/-- The words that may not stand at the end of an SCU loop body (04 R124): the slot-forbidden words. -/
def slotForbidden (w : Word32) : Bool :=
  let m := majorOf .scu w.toNat
  (decode .scu w.toNat 0).toBool && decide ((0x26 ≤ m ∧ m ≤ 0x2F) ∨ m = 0x32 ∨ (0x39 ≤ m ∧ m ≤ 0x3D))

/-- The words that may not stand at the end of a loop body of another engine: end, safe and seg, for the ME
mloop too (06 R200, 12 R345, 09 R268). A word of the SCU is judged by its whole decoding, one of another engine by its major (LOG
106). -/
def loopEndForbidden (e : Engine) (w : Word32) : Bool :=
  let m := majorOf e w.toNat
  match e with
  | .scu => slotForbidden w
  | .ve => decide (0x3D ≤ m ∧ m ≤ 0x3F)
  | .me => decide (m = 0x15 ∨ (0x19 ≤ m ∧ m ≤ 0x1B))
  | .ce => decide (0x1C ≤ m ∧ m ≤ 0x1E)

/-- The limits of a loop of body length l at address p (04 R124, 06 R200). -/
def loopOk (e : Engine) (st : Stream) (p l : Nat) : Bool :=
  let last := p + 4 * l
  decide (last + 4 ≤ imemSize e ∧ st.loops.length < 4)
    && (match st.loops with
        | f :: _ => decide (last ≤ f.last)
        | [] => true)
    && !loopEndForbidden e (st.wordAt last) && !isSegWord e (st.wordAt (last - 4)).toNat

/-- The loop pushed, or its body skipped (04 R123). A skip is no control transfer and retires no word of the body: enclosing loops stay
active as they are, even one whose last word is passed over, and the limits of a later loop are still taken from it (LOG 36). -/
def enterLoop (st : Stream) (p l : Nat) (n : Word) : Nat × List LoopFrame :=
  if n = 0 then (p + 4 + 4 * l, st.loops) else (p + 4, ⟨p + 4, p + 4 * l, n⟩ :: st.loops)

/-- loop of the SCU (04 R123, R124). -/
def execScuLoop (a : SReg) (l : Fin 16384) (s : State) : Outcome State Fault Refusal :=
  let g := s.cur.core
  noSlot s (settle s do
    operandChecks g [a] none
    check (loopOk .scu (s.inst g).scu s.cur.pc l.val && !(s.inst g).inHandler s.cur) .illegal (s.cur.word.zeroExtend 64)
    s.sourcesReady g [a]
    let r := enterLoop (s.inst g).scu s.cur.pc l.val (s.readS g a)
    .ok ((s.popAll g [a]).modInst g fun i => i.retireTo s.cur r.1 r.2))

/-- Whether a word at a memory location satisfies a condition against b, and the value delivered (04 R130, Table 4.6). -/
def condHolds (c : WCond) (w32 : Bool) (raw : Nat) (b : Word) : Option Word :=
  let signed := c == .lt || c == .ge
  let ext := fun v : Nat => if w32 then (if signed then sextBytes 4 v else BitVec.ofNat 64 (v % 2 ^ 32)) else BitVec.ofNat 64 v
  let x := ext raw
  let y := ext b.toNat
  let ok := match c with
    | .eq => x == y
    | .ne => x != y
    | .lt => x.slt y
    | .ge => !x.slt y
    | .ltu => x.ult y
    | .geu => !x.ult y
    | .any => x &&& y != 0
  if ok then some x else none

/-- One read of a waiting wmon: the value that satisfies it, if this read does (04 R131). -/
def State.wmonRead (s : State) (g : CoreNo) (addr b : Word) (w32 : Bool) (c : WCond) : Res (State × Option Word) :=
  (s.scalarLoad g addr (if w32 then 4 else 8)).map fun r => (r.1, condHolds c w32 r.2 b)

/-- The completion of a wmon: d and retirement. -/
def State.wmonDone (s : State) (g : CoreNo) (cur : Cur) (d : SReg) (v : Word) : Res State :=
  (s.writeDst g true d v).map fun t => t.modInst g fun i =>
    (i.retireTo cur (cur.pc + 4) i.scu.loops)

/-- wmon (04 R130, R131): completes at once when the first read satisfies it; otherwise it waits. -/
def execWmon (d a b : SReg) (w : Bool) (c : WCond) (s : State) : Outcome State Fault Refusal :=
  let g := s.cur.core
  let late := isQueue a
  noSlot s (settle s do
    operandChecks g [a, b] (some d)
    if !late then discard (s.scalarAddr g (s.readS g a) (if w then 4 else 8) .read)
    s.sourcesReady g [a, b]
    need (s.hasRoom g d)
    let va := s.readS g a
    let vb := s.readS g b
    let r ← asLate late (s.wmonRead g va vb w c)
    let t := r.1.popAll g [a, b]
    match r.2 with
    | some v => t.wmonDone g s.cur d v
    | none => .ok (t.modInst g fun i =>
      { i with wmon := some ⟨d, va, vb, w, c, s.cur.pc, s.cur.word, s.popped g [a, b], s.cur.stamp⟩,
               scu := { i.scu with held := i.handler && i.scu.held } }))

/-- The instance issues nothing but a delay slot and the rest of a word in part performed: a trap is pending or an assist has frozen
it (16 R424, 11 R307). -/
def Inst.freezing (i : Inst) : Bool := i.pending.isSome || i.assist.any (·.frozen)

/-- Whether the waiting wmon of an instance may read now: not while the streams freeze for a trap or an assist (16 R424,
11 R307), and it holds while a request is pending (16 R430). -/
def State.wmonRuns (s : State) (g : CoreNo) : Bool :=
  let i := s.inst g
  !i.freezing && (i.handler || !s.asked g)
_ _ _ _ _ _ _
Goal of the exercise:
Set down exactly the lines of the data above, beginning with the line that has "(match st.loops with" and ending with the line that has "s.cur r.1 r.2))", and no others.

Exercise solution:
    && (match st.loops with
        | f :: _ => decide (last ≤ f.last)
        | [] => true)
    && !loopEndForbidden e (st.wordAt last) && !isSegWord e (st.wordAt (last - 4)).toNat

/-- The loop pushed, or its body skipped (04 R123). A skip is no control transfer and retires no word of the body: enclosing loops stay
active as they are, even one whose last word is passed over, and the limits of a later loop are still taken from it (LOG 36). -/
def enterLoop (st : Stream) (p l : Nat) (n : Word) : Nat × List LoopFrame :=
  if n = 0 then (p + 4 + 4 * l, st.loops) else (p + 4, ⟨p + 4, p + 4 * l, n⟩ :: st.loops)

/-- loop of the SCU (04 R123, R124). -/
def execScuLoop (a : SReg) (l : Fin 16384) (s : State) : Outcome State Fault Refusal :=
  let g := s.cur.core
  noSlot s (settle s do
    operandChecks g [a] none
    check (loopOk .scu (s.inst g).scu s.cur.pc l.val && !(s.inst g).inHandler s.cur) .illegal (s.cur.word.zeroExtend 64)
    s.sourcesReady g [a]
    let r := enterLoop (s.inst g).scu s.cur.pc l.val (s.readS g a)
    .ok ((s.popAll g [a]).modInst g fun i => i.retireTo s.cur r.1 r.2))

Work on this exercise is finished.